_TASK DESCRIPTION:_
Starting at the line below holding "(R73, R280). -/" and stopping at the line holding "(hb : s.busy = false ∨", print every line exactly, both ends included, and leave the rest out.

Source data

● ● ● ●

-- ==== Sys2Proof/Certificates/Slice0/Obligations.lean ====
section
/-! DEFINITION. The statements about the model, for the provers. Each docstring names the rules of the spec it comes from. -/

open Sys2Proof Sys2Proof.Machine

/-! ### Encoding (30_encoding.md) -/

/-- No bit of an encoding is dropped: every well-formed command, with every operand its word admits, is read back (R107,
R110). -/
def Obligations.DecodeEncodeRoundTrip : Prop :=
  ∀ i : Instr, i.WellFormed = true → decode (encode i) = .ok i

/-- R110: a legal word names exactly one command, of the row of its OP value, whose encoding is the word itself; every other
word is illegal; and no two commands share a word. `Legal` is R108's text. -/
def Obligations.DecodeFollowsLegality : Prop :=
  (∀ v : Word32,
    (Legal v = true → ∃ i, decode v = .ok i ∧ i.WellFormed = true ∧ i.opcode = slice v 7 0 ∧ encode i = v) ∧
    (Legal v = false → ∃ e, decode v = .error e)) ∧
  ∀ i j : Instr, i.WellFormed = true → j.WellFormed = true → encode i = encode j → i = j

/-- R109, kind by kind; the last clause is "no encodings that execute as a no-op other than NOP itself". -/
def Obligations.ReservedEncodingsRefused : Prop :=
  ∀ v : Word32,
    ((0x06 ≤ slice v 7 0 ∧ slice v 7 0 ≤ 0x0F) ∨ 0x19 ≤ slice v 7 0 → ∃ e, decode v = .error e) ∧
    (slice v 15 12 ≠ 0 ∨ slice v 31 24 ≠ 0 → ∃ e, decode v = .error e) ∧
    (0x10 ≤ slice v 7 0 ∧ slice v 7 0 ≤ 0x18 ∧ 5 ≤ slice v 10 8 → ∃ e, decode v = .error e) ∧
    (slice v 7 0 ≤ 0x05 ∧ (slice v 10 8 ≠ 0 ∨ slice v 11 11 ≠ 0) → ∃ e, decode v = .error e) ∧
    ((slice v 7 0 ≤ 0x02 ∨ slice v 7 0 = 0x05) ∧ slice v 23 16 ≠ 0 → ∃ e, decode v = .error e) ∧
    (slice v 7 0 = 0x10 ∧ (slice v 11 11 ≠ 0 ∨ slice v 23 16 ≠ 0) → ∃ e, decode v = .error e) ∧
    (0x11 ≤ slice v 7 0 ∧ slice v 7 0 ≤ 0x18 ∧ slice v 11 11 = 0 ∧ slice v 23 16 ≠ 0 → ∃ e, decode v = .error e) ∧
    (decode v = .ok .nop ↔ v = 0)

/-- Words the spec writes out (R111, 95_test_vectors.md section 3.8) decode to the commands it names, or are refused where it
calls them illegal. -/
def Obligations.SpecWordsDecode : Prop :=
  decode 0x00000001 = .ok .configure ∧ decode 0x00080003 = .ok (.encrypt 8) ∧ decode 0x00080004 = .ok (.decrypt 8) ∧
    decode 0x00000005 = .ok .keyclr ∧ decode 0x00000112 = .ok (.wsub .w16 .wy) ∧
    decode 0x00FF0913 = .ok (.wrotl .w16 (.imm 255)) ∧ decode 0x00030A11 = .ok (.wadd .w32 (.imm 3)) ∧
    decode 0x00000418 = .ok (.weq .w128 .wy) ∧ ∃ e, decode 0x00000101 = .error e

/-! ### The lifecycle of a command (40_command_execution.md) -/

/-- A completion runs the pending command: `exec` of what PEND decodes to, and for a word that is not legal ILLEGAL_COMMAND (6)
with no other effect (R132, R134, R108). -/
def Obligations.StepRunsPendingCommand : Prop :=
  ∀ s : State, s.completionDue = true →
    (∀ i, decode s.pend = .ok i → step s = exec i s) ∧
    (Legal s.pend = false → ∃ t, step s = .next t ∧ FailsWith s t .illegalCommand)

/-- Every completion, of every command in every state, answers a next state with BUSY = 0, DONE = 1 and a code in ERR, and
leaves every register that commands only read, PEND and the host's side of the bus as they were: OVR, BUSERR, IE, CFG, KLEN,
P_OVR, Q_OVR, BIN, WX, WY, and, but for KEYCLR, KEY (R132, R137). -/
def Obligations.CompletionKeepsInputs : Prop :=
  ∀ (i : Instr) (s : State), ∃ t e, exec i s = .next t ∧ Completes e t ∧ KeepsInputs s t ∧ KeepsOperandBytes s t ∧
    (i ≠ .keyclr → ∀ o, 0x100 ≤ o → o < 0x200 → t.mem.read o = s.mem.read o)

/-- R136: a command that ends with an error writes nothing but ERR, DONE and BUSY; and a CONFIGURE that fails in a state in
which the invariant of R56 holds finds CFG_VALID and KEY_VALID already 0. -/
def Obligations.FailureWritesOnlyTheCode : Prop :=
  ∀ (i : Instr) (s t : State), exec i s = .next t → t.err ≠ .ok →
    FailsWith s t t.err ∧ (i = .configure → s.ConfigConsistent → s.cfgValid = false ∧ s.keyValid = false)

/-- What each family writes at most, whatever its outcome (R137, R154, R183, R190, R192, R216, R217). L and the free-value
counter are the model's own free values where KEYEXP, ENCRYPT or DECRYPT expand a key (log entry 4). -/
def Obligations.CommandFrames : Prop :=
  ∀ (i : Instr) (s t : State), exec i s = .next t →
    (isWordUnit i = true → KeepsEngine s t ∧ KeepsBytesOutside 0x0A0 16 s t) ∧
    (isBlock i = true → t.cfgValid = s.cfgValid ∧ KeepsBytesOutside 0x060 32 s t ∧
      (s.keyValid = true → KeepsEngine s t) ∧ ∀ a, s.active? = some a → t.S.drop a.t = s.S.drop a.t) ∧
    (i = .nop → KeepsEngine s t ∧ KeepsBytes s t) ∧
    (i = .configure → t.S = s.S ∧ t.L = s.L ∧ t.fresh = s.fresh ∧ KeepsBytes s t) ∧
    (i = .keyexp → t.cfgValid = s.cfgValid ∧ KeepsBytes s t ∧
      ∀ a, s.active? = some a → t.S.drop a.t = s.S.drop a.t) ∧
    (i = .keyclr → t.cfgValid = s.cfgValid ∧ t.fresh = s.fresh ∧ KeepsBytesOutside 0x100 256 s t)

/-! ### Word arithmetic (41_word_unit.md section 1) -/

/-- R150, R151: add and subtract modulo 2^w; the difference is the unique word that added to `b` gives `a`. -/
def Obligations.AddSubtractWrap : Prop :=
  ∀ (w : Width) (a b : Word (widthBits w)),
    (addW a b).toNat = (a.toNat + b.toNat) % 2 ^ widthBits w ∧
    (subW a b).toNat = (a.toNat + 2 ^ widthBits w - b.toNat) % 2 ^ widthBits w ∧
    ∀ d : Word (widthBits w), addW d b = a ↔ d = subW a b

/-- R152: the rotate left, for every amount. -/
def Obligations.RotateLeftRule : Prop :=
  ∀ (w : Width) (x : Word (widthBits w)) (n : Nat),
    (rotl x n).toNat =
      if n % widthBits w = 0 then x.toNat
      else (x.toNat * 2 ^ (n % widthBits w) % 2 ^ widthBits w) ||| (x.toNat / 2 ^ (widthBits w - n % widthBits w))

/-- R153: the rotate right, for every amount, and its two laws. -/
def Obligations.RotateRightRule : Prop :=
  ∀ (w : Width) (x : Word (widthBits w)) (n : Nat),
    (rotr x n).toNat =
      (if n % widthBits w = 0 then x.toNat
       else (x.toNat / 2 ^ (n % widthBits w)) ||| (x.toNat * 2 ^ (widthBits w - n % widthBits w) % 2 ^ widthBits w)) ∧
    rotl (rotr x n) n = x ∧ rotr x n = rotl x (widthBits w - n % widthBits w)

/-! ### Word-unit commands (41_word_unit.md section 2) -/

/-- R156: WBUILD of any WX truncates it, with no error. -/
def Obligations.WbuildResult : Prop :=
  ∀ (w : Width) (s : State),
    ∃ t, exec (.wbuild w) s = .next t ∧ WordResult s t (s.wx.toNat % 2 ^ widthBits w)

/-- R157, R158: WADD and WSUB of two w-bit words, in both operand forms. -/
def Obligations.WaddWsubResult : Prop :=
  ∀ (w : Width) (v2 : Operand2) (s : State), v2.WellFormed = true →
    s.wx.toNat < 2 ^ widthBits w → v2Value s v2 < 2 ^ widthBits w →
    (∃ t, exec (.wadd w v2) s = .next t ∧ WordResult s t ((s.wx.toNat + v2Value s v2) % 2 ^ widthBits w)) ∧
    (∃ t, exec (.wsub w v2) s = .next t ∧
      WordResult s t ((s.wx.toNat + 2 ^ widthBits w - v2Value s v2) % 2 ^ widthBits w))
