namespace Sys2Proof.Machine

/-! ### The bytes of a written word -/

/-- Little-endian lanes of a write (R74). -/
theorem Memory.read_writeWord (m : Memory) (o : Nat) (v : Word32) {i : Nat} (h : i < 4) :
    (m.writeWord o v).read (o + i) = v.extractLsb' (8 * i) 8 := by
  rw [Memory.writeWord, Memory.read_writeBytes, length_leBytes, if_pos (by omega), Nat.add_sub_cancel_left, getD_leBytes,
    if_pos h, BitVec.extractLsb', Nat.shiftRight_eq_div_pow, Nat.pow_mul]

theorem storesWord_of_mem {s t : State} {o : Nat} {v : Word32} (h : t.mem = s.mem.writeWord o v) :
    StoresWord s t o v := by
  refine ⟨fun i hi => ?_, fun p hp => ?_⟩ <;> rw [h]
  · exact Memory.read_writeWord _ _ _ hi
  · exact Memory.read_writeWord_outside _ _ hp

/-! ### The step of an accepted write -/

/-- A write to a register that is not read-only follows the register's rule (R73, R280). -/
theorem step_of_registerWrite {s : State} {o : Nat} {v : Word32} {rest : List HostOp} (hw : HostWrites s o v rest)
    (r : WindowReg) (hr : registerAt o = some r) (ha : o % 4 = 0) (hro : r ∉ [.id, .bout, .wz])
    (hb : s.busy = false ∨ r = .status ∨ r = .ctrl) : step s = .next ((s.taken rest).writeRegister r o v) := by
  have he : writeError o = false := by
    simp only [List.mem_cons, List.not_mem_nil, or_false, not_or] at hro
    simp [writeError, readError, ha, hr, hro]
  exact (step_of_hostWrites hw).trans (congrArg _ (hostWrite_register he hr hb))

theorem step_of_statusWrite {s : State} {v : Word32} {rest : List HostOp} (hw : HostWrites s 0x008 v rest) :
    step s = .next ((s.taken rest).writeStatus v) :=
  step_of_registerWrite hw .status rfl rfl (by decide) (.inr (.inl rfl))

theorem step_of_ctrlWrite {s : State} {v : Word32} {rest : List HostOp} (hw : HostWrites s 0x00C v rest) :
    step s = .next ((s.taken rest).writeCtrl v) :=
  step_of_registerWrite hw .ctrl rfl rfl (by decide) (.inr (.inr rfl))

theorem step_of_softReset {s : State} {v : Word32} {rest : List HostOp} (hw : HostWrites s 0x00C v rest)
    (hv : v.getLsbD 1 = true) : step s = .next (s.taken rest).hardReset := by
  rw [step_of_ctrlWrite hw, State.writeCtrl, if_pos hv]

theorem step_of_overrideWrite {s : State} {o : Nat} {v : Word32} {rest : List HostOp} (hw : HostWrites s o v rest)
    (hb : s.busy = false) (ha : o % 4 = 0) (h1 : 0x020 ≤ o) (h2 : o < 0x040) :
    step s = .next ((s.taken rest).writeOverride o v) := by
  by_cases ho : o < 0x030
  · exact step_of_registerWrite hw .pOvr
      (registerAt_of_row (row := ⟨0x020, 16, .pOvr⟩) (by decide) h1 ho) ha (by decide) (.inl hb)
  · exact step_of_registerWrite hw .qOvr
      (registerAt_of_row (row := ⟨0x030, 16, .qOvr⟩) (by decide) (Nat.le_of_not_lt ho) h2) ha (by decide) (.inl hb)

theorem step_of_keyWrite {s : State} {o : Nat} {v : Word32} {rest : List HostOp} (hw : HostWrites s o v rest)
    (hb : s.busy = false) (ha : o % 4 = 0) (h1 : 0x100 ≤ o) (h2 : o < 0x200) :
    step s = .next ((s.taken rest).writeKey o v) :=
  step_of_registerWrite hw .key
    (registerAt_of_row (row := ⟨0x100, 256, .key⟩) (by decide) h1 h2) ha (by decide) (.inl hb)

theorem step_of_dataWrite {s : State} {o : Nat} {v : Word32} {rest : List HostOp} (hw : HostWrites s o v rest)
    (hb : s.busy = false) (ha : o % 4 = 0) (h : (0x040 ≤ o ∧ o < 0x060) ∨ (0x080 ≤ o ∧ o < 0x0A0)) :
    step s = .next ((s.taken rest).writeData o v) := by
  rcases h with ⟨h1, h2⟩ | ⟨h1, h2⟩
  · exact step_of_registerWrite hw .bin
      (registerAt_of_row (row := ⟨0x040, 32, .bin⟩) (by decide) h1 h2) ha (by decide) (.inl hb)
  · by_cases ho : o < 0x090
    · exact step_of_registerWrite hw .wx
        (registerAt_of_row (row := ⟨0x080, 16, .wx⟩) (by decide) h1 ho) ha (by decide) (.inl hb)
    · exact step_of_registerWrite hw .wy
        (registerAt_of_row (row := ⟨0x090, 16, .wy⟩) (by decide) (Nat.le_of_not_lt ho) h2) ha (by decide) (.inl hb)

/-- Settles O45: the three registers' rules. -/
theorem configurationWrites : Obligations.ConfigurationWrites := by
  intro s o v rest hw hb
  refine ⟨fun ho => ?_, fun ho => ?_, fun ha h1 h2 => ?_⟩
  · subst ho
    exact ⟨_, step_of_registerWrite hw .cfg rfl rfl (by decide) (.inl hb), rfl, rfl, rfl, rfl, rfl, rfl,
      keepsHardware_refl s, rfl, rfl, rfl, rfl⟩
  · subst ho
    exact ⟨_, step_of_registerWrite hw .klen rfl rfl (by decide) (.inl hb), rfl, rfl,
      keepsHardware_refl s, rfl, rfl, rfl, rfl⟩
  · exact ⟨_, step_of_overrideWrite hw hb ha h1 h2, storesWord_of_mem rfl, rfl, rfl,
      keepsHardware_refl s, rfl, rfl, rfl, rfl⟩

/-- Settles O46: the rule of KEY, and that of BIN, WX and WY. -/
theorem bufferWrites : Obligations.BufferWrites := by
  intro s o v rest hw hb ha
  refine ⟨fun h1 h2 => ?_, fun h => ?_⟩
  · exact ⟨_, step_of_keyWrite hw hb ha h1 h2, storesWord_of_mem rfl, rfl, keepsHardware_refl s, rfl, rfl, rfl, rfl⟩
  · exact ⟨_, step_of_dataWrite hw hb ha h, storesWord_of_mem rfl, keepsHardware_refl s, rfl, rfl, rfl, rfl⟩

/-! ### Reset -/

theorem reset_resetValues : ResetValues State.reset :=
  ⟨rfl, rfl, rfl, rfl, rfl, rfl, fun _ _ => rfl, fun _ _ => rfl, fun _ _ => rfl, rfl, rfl, rfl, rfl, rfl⟩

theorem Memory.readBytes_nil (o n : Nat) : Memory.readBytes [] o n = zeroBytes n := by
  induction n generalizing o with
  | zero => rfl
  | succ n ih => rw [Memory.readBytes, ih, Memory.read_nil, zeroBytes, zeroBytes, List.replicate_succ]

theorem Memory.read128_nil (o : Nat) : Memory.read128 [] o = 0 := by
  rw [Memory.read128, Memory.readBytes_nil, leValue_zeroBytes, BitVec.ofNat_eq_ofNat]

theorem hardReset_resetValues (s : State) : ResetValues s.hardReset := by
  simp [ResetValues, State.statusWord, State.ctrlWord, Cfg.word, State.klenWord, State.pOvr, State.qOvr, State.wx,
    State.wy, State.wz, State.irq, Memory.read128_nil, errValue]

theorem step_of_resetNext {s : State} (h : ResetNext s) : ∃ rest, step s = .next (s.taken rest).hardReset := by
  obtain ⟨hd, rest, hh | ⟨v, hv, hh⟩⟩ := h
  · exact ⟨rest, step_of_host hd hh⟩
  · exact ⟨rest, step_of_softReset ⟨hd, hh, by decide⟩ hv⟩

/-- Settles O44: every reset is `State.hardReset`. -/
theorem resetGivesResetValues : Obligations.ResetGivesResetValues := by
  refine ⟨reset_resetValues, fun s h => ?_⟩
  obtain ⟨rest, hs⟩ := step_of_resetNext h
  exact ⟨_, hs, hardReset_resetValues _⟩

/-- Settles O43: the rules of STATUS and CTRL, which do not look at BUSY. -/
theorem statusAndCtrlWrites : Obligations.StatusAndCtrlWrites := by
  intro s v rest
  refine ⟨fun hw => ?_, fun hw hv => ?_, fun hw hv => ?_, ?_⟩
  · exact ⟨_, step_of_statusWrite hw, rfl, rfl, rfl, keepsHardware_refl s, rfl, rfl⟩
  · refine ⟨_, step_of_ctrlWrite hw, ?_⟩
    rw [State.writeCtrl, if_neg (by rw [hv]; decide)]
    exact ⟨rfl, rfl, rfl, keepsHardware_refl s, rfl, rfl⟩
  · exact ⟨_, step_of_softReset hw hv, hardReset_resetValues _, rfl, rfl, rfl, rfl⟩
  · obtain ⟨-, -, h⟩ := ctrlWord_fields s
    exact h

end Sys2Proof.Machine
end

section
/-! PROOF. The active configuration in numbers (R35, R38, R55, R182), KEYEXP (R190), and that the bytes of KEY behind
the configured length have no influence (R42, R185, D31). -/

namespace Sys2Proof.Machine

/-! ### The active configuration -/

theorem widthBits_ofCode {n : Nat} {w : Width} (h : Width.ofCode n = some w) : widthBits w = 8 * 2 ^ n := by
  unfold Width.ofCode at h
  split at h <;> cases h <;> rfl

theorem exists_ofCode {n : Nat} (h : n ≤ 4) : ∃ w, Width.ofCode n = some w := by
  interval_cases n <;> exact ⟨_, rfl⟩

theorem ofCode_eq_none {n : Nat} (h : 5 ≤ n) : Width.ofCode n = none := by
  obtain ⟨k, rfl⟩ := Nat.exists_eq_add_of_le' h
  rfl

theorem toNat_romP (w : Width) : (romP w).toNat = romPValue w := by cases w <;> rfl
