-- ==== Sys2Proof/Machine/Flags.lean ====
section
/-! DEFINITION. The conditions the rules test, as functions of the registers (spec/10_state.md R32: the block stores no
flags), the occupancy tests of the two tables, and the bounds of the OPEN parameters. -/

namespace Sys2Proof.Machine

/-- `LEN_KNOWN := RX_MSIZE != 0` (R32). -/
def State.lenKnown (s : State) : Bool := s.rxMsize != 0

/-- `COMPLETE := RX_BIDX == RX_MSIZE`, true also when both are 0 (R32). -/
def State.complete (s : State) : Bool := s.rxBidx == s.rxMsize.toNat

/-- `BUF_FULL := RX_BIDX == RX_CAP` (R32). -/
def State.bufFull (s : State) : Bool := s.rxBidx == s.rxCap

/-- `OVERRUN := RX_MSIZE != 0 and RX_BIDX > RX_MSIZE` (R32). -/
def State.overrun (s : State) : Bool := s.lenKnown && decide (s.rxMsize.toNat < s.rxBidx)

/-- The implicit states of the receive machine (R32). -/
inductive Phase where
  | waitLen
  | accum
  | full
  | overrun
  deriving DecidableEq, Repr

/-- The implicit state the registers are in (R32). -/
def State.phase (s : State) : Phase :=
  if !s.lenKnown then .waitLen
  else if s.rxBidx < s.rxMsize.toNat then .accum
  else if s.complete then .full
  else .overrun

/-- `TBL[a]` is occupied: the slot exists and its bit is set (R35, 44_dispatcher.md R180). -/
def State.userSlot (s : State) (a : Nat) : Bool := decide (a < s.tblCap) && s.tbl.contains a

/-- `BI[a]` is within the built-in table and non-empty (44_dispatcher.md R184, 10_state.md R37). -/
def State.builtinSlot (s : State) (a : Nat) : Bool := decide (a < Config.builtinCount) && (s.bi[a]?).getD false

/-- A capacity the instance's buffer can have: no `BUF_CAP_MAX`, or not above it (41_receive_buffer.md R145). -/
def capAllowed (p : BuildParams) (cap : Nat) : Bool :=
  match p.bufCapMax with
  | none => true
  | some m => decide (cap ≤ m)

/-- A decoded address the instance can hold: no `ADDR_W`, or below `2^ADDR_W` (42_address_codec.md R164). -/
def addrFits (p : BuildParams) (a : Nat) : Bool :=
  match p.addrW with
  | none => true
  | some w => decide (a < 2 ^ w)

end Sys2Proof.Machine
end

● ● ● ●

_ANSWER:_
/-- A write to a register that is not read-only follows the register's rule (R73, R280). -/
theorem step_of_registerWrite {s : State} {o : Nat} {v : Word32} {rest : List HostOp} (hw : HostWrites s o v rest)
    (r : WindowReg) (hr : registerAt o = some r) (ha : o % 4 = 0) (hro : r ∉ [.id, .bout, .wz])
    (hb : s.busy = false ∨ r = .status ∨ r = .ctrl) : step s = .next ((s.taken rest).writeRegister r o v) := by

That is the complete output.